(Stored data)
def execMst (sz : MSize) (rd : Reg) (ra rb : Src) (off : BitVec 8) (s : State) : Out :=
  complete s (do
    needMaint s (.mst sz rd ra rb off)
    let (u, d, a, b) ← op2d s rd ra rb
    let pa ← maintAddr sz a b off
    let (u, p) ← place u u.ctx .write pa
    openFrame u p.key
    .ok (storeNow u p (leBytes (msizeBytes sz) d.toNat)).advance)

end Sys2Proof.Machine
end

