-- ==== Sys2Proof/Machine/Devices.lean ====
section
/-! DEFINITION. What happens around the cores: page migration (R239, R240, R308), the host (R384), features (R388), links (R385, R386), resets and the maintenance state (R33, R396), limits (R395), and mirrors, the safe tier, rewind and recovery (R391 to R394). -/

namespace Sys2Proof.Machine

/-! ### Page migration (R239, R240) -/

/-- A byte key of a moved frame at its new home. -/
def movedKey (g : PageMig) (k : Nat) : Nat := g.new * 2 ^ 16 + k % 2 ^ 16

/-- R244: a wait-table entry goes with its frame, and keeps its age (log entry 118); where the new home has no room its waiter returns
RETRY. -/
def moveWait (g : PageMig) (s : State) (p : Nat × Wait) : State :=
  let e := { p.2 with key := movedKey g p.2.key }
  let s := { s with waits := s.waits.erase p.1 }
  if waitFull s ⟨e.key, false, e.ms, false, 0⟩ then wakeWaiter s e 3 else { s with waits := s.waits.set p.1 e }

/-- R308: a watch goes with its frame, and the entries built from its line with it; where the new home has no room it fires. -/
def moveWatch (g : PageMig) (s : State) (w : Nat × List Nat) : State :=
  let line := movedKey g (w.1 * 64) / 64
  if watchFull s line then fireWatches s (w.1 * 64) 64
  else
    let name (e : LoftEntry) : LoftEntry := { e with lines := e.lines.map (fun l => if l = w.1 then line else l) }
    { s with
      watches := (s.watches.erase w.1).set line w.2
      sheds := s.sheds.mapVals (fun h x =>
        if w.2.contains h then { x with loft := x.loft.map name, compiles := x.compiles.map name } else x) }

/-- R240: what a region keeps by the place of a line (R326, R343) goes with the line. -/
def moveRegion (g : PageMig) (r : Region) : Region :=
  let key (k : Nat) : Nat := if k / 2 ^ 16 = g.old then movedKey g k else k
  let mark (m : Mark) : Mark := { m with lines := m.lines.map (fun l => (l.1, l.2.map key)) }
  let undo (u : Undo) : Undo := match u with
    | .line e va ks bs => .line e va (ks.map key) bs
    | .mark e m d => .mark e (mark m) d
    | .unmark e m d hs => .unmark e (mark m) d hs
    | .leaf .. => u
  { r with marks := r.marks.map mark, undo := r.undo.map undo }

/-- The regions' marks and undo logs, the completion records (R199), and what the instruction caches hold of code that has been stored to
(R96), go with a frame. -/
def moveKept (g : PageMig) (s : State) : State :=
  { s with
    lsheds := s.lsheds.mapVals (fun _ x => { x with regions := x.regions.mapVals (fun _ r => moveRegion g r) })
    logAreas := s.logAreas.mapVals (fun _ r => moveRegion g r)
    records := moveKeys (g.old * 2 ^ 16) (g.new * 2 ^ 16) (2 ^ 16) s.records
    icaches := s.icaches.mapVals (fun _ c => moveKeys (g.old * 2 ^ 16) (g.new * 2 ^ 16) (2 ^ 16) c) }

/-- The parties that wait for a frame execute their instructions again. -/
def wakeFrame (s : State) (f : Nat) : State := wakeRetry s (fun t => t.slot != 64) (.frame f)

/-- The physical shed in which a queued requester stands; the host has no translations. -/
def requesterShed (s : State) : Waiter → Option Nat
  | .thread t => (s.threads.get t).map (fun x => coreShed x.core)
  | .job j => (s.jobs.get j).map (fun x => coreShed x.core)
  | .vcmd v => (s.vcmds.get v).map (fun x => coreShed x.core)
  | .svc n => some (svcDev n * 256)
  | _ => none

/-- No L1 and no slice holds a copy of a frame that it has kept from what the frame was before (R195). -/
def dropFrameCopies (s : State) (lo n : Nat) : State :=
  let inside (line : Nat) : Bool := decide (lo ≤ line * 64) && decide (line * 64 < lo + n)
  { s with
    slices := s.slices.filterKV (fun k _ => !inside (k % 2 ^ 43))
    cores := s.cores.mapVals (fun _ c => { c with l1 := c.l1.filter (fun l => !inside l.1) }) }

**What is needed**: Your answer should be the lines of the records that hold the string "erase".

**Result of this task**:
  let s := { s with waits := s.waits.erase p.1 }
      watches := (s.watches.erase w.1).set line w.2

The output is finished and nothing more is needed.